Exclusions speak to what this county holds dear, what it places a great value on over and above collecting revenue. Exclusions are preferences that shifts the tax burden away from those who are the subject of that benefit onto the general taxpaying public. The question becomes, whether that those who benefit are worthy, and if so then whether the mechanism is effective.
For example, §103 generally provides that interest received from state and local bonds are exempt from taxation, irrespective on the financing purpose. Should sport stadium financing qualify?
For example, §121 provides that the first $250,000 of gain from the sale of the taxpayer’s principal residence ($500, 000 if Married Filing Jointly) is excluded from taxation (with any remainder generally taxed at capital gain rates), irrespective of the total gain from the sale or of the income of the taxpayer. Should the first $250,000/$500,000 be exempt from the sale of a multi-million dollar home, or if the Adjusted Gross Income of the selling taxpayer is in a generally high tax bracket?

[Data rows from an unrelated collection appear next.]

@[simp] theorem endWithError_frame (e : LoadResult) (s : State) :
    (endWithError e s).vehicle = s.vehicle ∧ (endWithError e s).tracker = s.tracker
      ∧ (endWithError e s).account = s.account ∧ (endWithError e s).composer = s.composer
      ∧ (endWithError e s).clock = s.clock ∧ (endWithError e s).freeDraws = s.freeDraws
      ∧ (endWithError e s).pending = s.pending := by
  unfold endWithError
  simp

@[simp] theorem endWithCopy_frame (s : State) :
    (endWithCopy s).clock = s.clock ∧ (endWithCopy s).freeDraws = s.freeDraws ∧ (endWithCopy s).pending = s.pending := by
  unfold endWithCopy
  simp

@[simp] theorem endLoad_frame (s : State) :
    (endLoad s).clock = s.clock ∧ (endLoad s).freeDraws = s.freeDraws ∧ (endLoad s).pending = s.pending := by
  unfold endLoad
  cases structuralError s.store.shadow <;> simp

@[simp] theorem loadCompleted_frame (s : State) :
    (loadCompleted s).clock = s.clock ∧ (loadCompleted s).freeDraws = s.freeDraws
      ∧ (loadCompleted s).pending = s.pending := by
  unfold loadCompleted
  repeat' split
  all_goals simp

@[simp] theorem tearPage_frame (s : State) :
    (tearPage s).vehicle = s.vehicle ∧ (tearPage s).tracker = s.tracker ∧ (tearPage s).account = s.account
      ∧ (tearPage s).link = s.link ∧ (tearPage s).peers = s.peers ∧ (tearPage s).share = s.share
      ∧ (tearPage s).reserve = s.reserve ∧ (tearPage s).composer = s.composer ∧ (tearPage s).service = s.service
      ∧ (tearPage s).clock = s.clock ∧ (tearPage s).pending = s.pending := by
  unfold tearPage
  simp

@[simp] theorem failWriteback_frame (s : State) :
    (failWriteback s).vehicle = s.vehicle ∧ (failWriteback s).tracker = s.tracker
      ∧ (failWriteback s).account = s.account ∧ (failWriteback s).link = s.link ∧ (failWriteback s).peers = s.peers
      ∧ (failWriteback s).share = s.share ∧ (failWriteback s).reserve = s.reserve
      ∧ (failWriteback s).composer = s.composer ∧ (failWriteback s).clock = s.clock
      ∧ (failWriteback s).freeDraws = s.freeDraws ∧ (failWriteback s).pending = s.pending := by
  unfold failWriteback
  simp

@[simp] theorem finishWriteback_frame (s : State) :
    (finishWriteback s).vehicle = s.vehicle ∧ (finishWriteback s).tracker = s.tracker
      ∧ (finishWriteback s).account = s.account ∧ (finishWriteback s).link = s.link
      ∧ (finishWriteback s).peers = s.peers ∧ (finishWriteback s).share = s.share
      ∧ (finishWriteback s).reserve = s.reserve ∧ (finishWriteback s).composer = s.composer
      ∧ (finishWriteback s).clock = s.clock ∧ (finishWriteback s).freeDraws = s.freeDraws
      ∧ (finishWriteback s).pending = s.pending := by
  unfold finishWriteback
  simp

@[simp] theorem pageMatched_frame (s : State) :
    (pageMatched s).vehicle = s.vehicle ∧ (pageMatched s).tracker = s.tracker ∧ (pageMatched s).account = s.account
      ∧ (pageMatched s).link = s.link ∧ (pageMatched s).peers = s.peers ∧ (pageMatched s).share = s.share
      ∧ (pageMatched s).reserve = s.reserve ∧ (pageMatched s).composer = s.composer
      ∧ (pageMatched s).clock = s.clock ∧ (pageMatched s).freeDraws = s.freeDraws
      ∧ (pageMatched s).pending = s.pending := by
  unfold pageMatched
  repeat' split
  all_goals simp

@[simp] theorem pageWritten_frame (bytes : List Byte) (s : State) :
    (pageWritten bytes s).vehicle = s.vehicle ∧ (pageWritten bytes s).tracker = s.tracker
      ∧ (pageWritten bytes s).account = s.account ∧ (pageWritten bytes s).link = s.link
      ∧ (pageWritten bytes s).peers = s.peers ∧ (pageWritten bytes s).share = s.share
      ∧ (pageWritten bytes s).reserve = s.reserve ∧ (pageWritten bytes s).composer = s.composer
      ∧ (pageWritten bytes s).service = s.service ∧ (pageWritten bytes s).clock = s.clock
      ∧ (pageWritten bytes s).freeDraws = s.freeDraws ∧ (pageWritten bytes s).pending = s.pending := by
  unfold pageWritten
  simp

@[simp] theorem pageReadBack_frame (bytes : List Byte) (s : State) :
    (pageReadBack bytes s).vehicle = s.vehicle ∧ (pageReadBack bytes s).tracker = s.tracker
      ∧ (pageReadBack bytes s).account = s.account ∧ (pageReadBack bytes s).link = s.link
      ∧ (pageReadBack bytes s).peers = s.peers ∧ (pageReadBack bytes s).share = s.share
      ∧ (pageReadBack bytes s).reserve = s.reserve ∧ (pageReadBack bytes s).composer = s.composer
      ∧ (pageReadBack bytes s).clock = s.clock ∧ (pageReadBack bytes s).freeDraws = s.freeDraws
      ∧ (pageReadBack bytes s).pending = s.pending := by
  unfold pageReadBack
  repeat' split
  all_goals simp

@[simp] theorem memoryTimedOut_frame (answered : Nat) (s : State) :
    (memoryTimedOut answered s).vehicle = s.vehicle ∧ (memoryTimedOut answered s).tracker = s.tracker
      ∧ (memoryTimedOut answered s).account = s.account ∧ (memoryTimedOut answered s).composer = s.composer
      ∧ (memoryTimedOut answered s).clock = s.clock ∧ (memoryTimedOut answered s).pending = s.pending := by
  unfold memoryTimedOut
  repeat' split
  all_goals simp

@[simp] theorem cutWriteback_frame (s : State) :
    (cutWriteback s).vehicle = s.vehicle ∧ (cutWriteback s).tracker = s.tracker
      ∧ (cutWriteback s).account = s.account ∧ (cutWriteback s).link = s.link ∧ (cutWriteback s).peers = s.peers
      ∧ (cutWriteback s).share = s.share ∧ (cutWriteback s).reserve = s.reserve
      ∧ (cutWriteback s).composer = s.composer ∧ (cutWriteback s).service = s.service
      ∧ (cutWriteback s).clock = s.clock ∧ (cutWriteback s).pending = s.pending := by
  unfold cutWriteback
  repeat' split
  all_goals simp

@[simp] theorem clearAttention_frame (s : State) :
    (clearAttention s).vehicle = s.vehicle ∧ (clearAttention s).tracker = s.tracker
      ∧ (clearAttention s).account = s.account ∧ (clearAttention s).link = s.link
      ∧ (clearAttention s).peers = s.peers ∧ (clearAttention s).share = s.share
      ∧ (clearAttention s).reserve = s.reserve ∧ (clearAttention s).composer = s.composer
      ∧ (clearAttention s).store = s.store ∧ (clearAttention s).clock = s.clock
      ∧ (clearAttention s).freeDraws = s.freeDraws ∧ (clearAttention s).pending = s.pending := by
  unfold clearAttention
  simp

@[simp] theorem releaseBlocks_frame (s : State) :
    (releaseBlocks s).store = s.store ∧ (releaseBlocks s).service = s.service ∧ (releaseBlocks s).clock = s.clock
      ∧ (releaseBlocks s).freeDraws = s.freeDraws ∧ (releaseBlocks s).pending = s.pending := by
  unfold releaseBlocks
  simp

@[simp] theorem resealShadow_frame (s : State) :
    (resealShadow s).vehicle = s.vehicle ∧ (resealShadow s).tracker = s.tracker
      ∧ (resealShadow s).account = s.account ∧ (resealShadow s).link = s.link ∧ (resealShadow s).peers = s.peers
      ∧ (resealShadow s).share = s.share ∧ (resealShadow s).reserve = s.reserve
      ∧ (resealShadow s).composer = s.composer ∧ (resealShadow s).service = s.service
      ∧ (resealShadow s).clock = s.clock ∧ (resealShadow s).freeDraws = s.freeDraws
      ∧ (resealShadow s).pending = s.pending := by
  unfold resealShadow
  simp

@[simp] theorem serviceRestart_frame (s : State) :
    (serviceRestart s).clock = s.clock ∧ (serviceRestart s).freeDraws = s.freeDraws
      ∧ (serviceRestart s).pending = s.pending := by
  unfold serviceRestart
  simp

@[simp] theorem takeReadItem_frame (item index : Byte) (s : State) :
    (takeReadItem item index s).vehicle = s.vehicle ∧ (takeReadItem item index s).tracker = s.tracker
      ∧ (takeReadItem item index s).account = s.account ∧ (takeReadItem item index s).link = s.link
      ∧ (takeReadItem item index s).peers = s.peers ∧ (takeReadItem item index s).share = s.share
      ∧ (takeReadItem item index s).reserve = s.reserve ∧ (takeReadItem item index s).composer = s.composer
      ∧ (takeReadItem item index s).store = s.store ∧ (takeReadItem item index s).clock = s.clock
      ∧ (takeReadItem item index s).freeDraws = s.freeDraws ∧ (takeReadItem item index s).pending = s.pending := by
  unfold takeReadItem
  repeat' split
  all_goals simp

@[simp] theorem takeWriteShadow_frame (offset : Byte) (data : List Byte) (s : State) :
    (takeWriteShadow offset data s).vehicle = s.vehicle ∧ (takeWriteShadow offset data s).tracker = s.tracker
      ∧ (takeWriteShadow offset data s).account = s.account ∧ (takeWriteShadow offset data s).link = s.link
      ∧ (takeWriteShadow offset data s).peers = s.peers ∧ (takeWriteShadow offset data s).share = s.share
      ∧ (takeWriteShadow offset data s).reserve = s.reserve ∧ (takeWriteShadow offset data s).composer = s.composer
      ∧ (takeWriteShadow offset data s).clock = s.clock ∧ (takeWriteShadow offset data s).freeDraws = s.freeDraws
      ∧ (takeWriteShadow offset data s).pending = s.pending := by
  unfold takeWriteShadow
  repeat' split
  all_goals simp

@[simp] theorem startWriteback_frame (s : State) :
    (startWriteback s).vehicle = s.vehicle ∧ (startWriteback s).tracker = s.tracker
      ∧ (startWriteback s).account = s.account ∧ (startWriteback s).link = s.link
      ∧ (startWriteback s).peers = s.peers ∧ (startWriteback s).share = s.share
      ∧ (startWriteback s).reserve = s.reserve ∧ (startWriteback s).composer = s.composer
      ∧ (startWriteback s).service = s.service ∧ (startWriteback s).clock = s.clock
      ∧ (startWriteback s).freeDraws = s.freeDraws ∧ (startWriteback s).pending = s.pending := by
  unfold startWriteback
  simp

@[simp] theorem takeWriteback_frame (s : State) :
    (takeWriteback s).vehicle = s.vehicle ∧ (takeWriteback s).tracker = s.tracker
      ∧ (takeWriteback s).account = s.account ∧ (takeWriteback s).link = s.link ∧ (takeWriteback s).peers = s.peers
      ∧ (takeWriteback s).share = s.share ∧ (takeWriteback s).reserve = s.reserve
      ∧ (takeWriteback s).composer = s.composer ∧ (takeWriteback s).clock = s.clock
      ∧ (takeWriteback s).freeDraws = s.freeDraws ∧ (takeWriteback s).pending = s.pending := by
  unfold takeWriteback
  repeat' split
  all_goals simp

@[simp] theorem takeRestart_frame (s : State) :
    (takeRestart s).clock = s.clock ∧ (takeRestart s).freeDraws = s.freeDraws ∧ (takeRestart s).pending = s.pending := by
  unfold takeRestart
  repeat' split
  all_goals simp

@[simp] theorem takeLooptestStart_frame (s : State) :
    (takeLooptestStart s).tracker = s.tracker ∧ (takeLooptestStart s).account = s.account
      ∧ (takeLooptestStart s).link = s.link ∧ (takeLooptestStart s).peers = s.peers
      ∧ (takeLooptestStart s).share = s.share ∧ (takeLooptestStart s).reserve = s.reserve
      ∧ (takeLooptestStart s).composer = s.composer ∧ (takeLooptestStart s).store = s.store
      ∧ (takeLooptestStart s).clock = s.clock ∧ (takeLooptestStart s).freeDraws = s.freeDraws
      ∧ (takeLooptestStart s).pending = s.pending := by
  unfold takeLooptestStart
  repeat' split
  all_goals simp

@[simp] theorem takeLooptestStop_frame (s : State) :
    (takeLooptestStop s).tracker = s.tracker ∧ (takeLooptestStop s).account = s.account
      ∧ (takeLooptestStop s).link = s.link ∧ (takeLooptestStop s).peers = s.peers
      ∧ (takeLooptestStop s).share = s.share ∧ (takeLooptestStop s).reserve = s.reserve
      ∧ (takeLooptestStop s).composer = s.composer ∧ (takeLooptestStop s).store = s.store
      ∧ (takeLooptestStop s).clock = s.clock ∧ (takeLooptestStop s).freeDraws = s.freeDraws
      ∧ (takeLooptestStop s).pending = s.pending := by
  unfold takeLooptestStop
  repeat' split
  all_goals simp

Maybe, these and other tax exclusions should be reconsidered, or at least fine tuned, especially if the remainder of the taxpaying public have to foot the bill for these preferences. Insist that tax exempt municipal financing be limited to certain projects. Insist that those able to pay additional amounts of capital gain do so, or that the exclusion amount is indexed to regional economics.
The additional amounts collected may well be de minimus in the grand scheme of things, but that’s not the point to those who have to foot the bill. Let’s see the forest and the trees.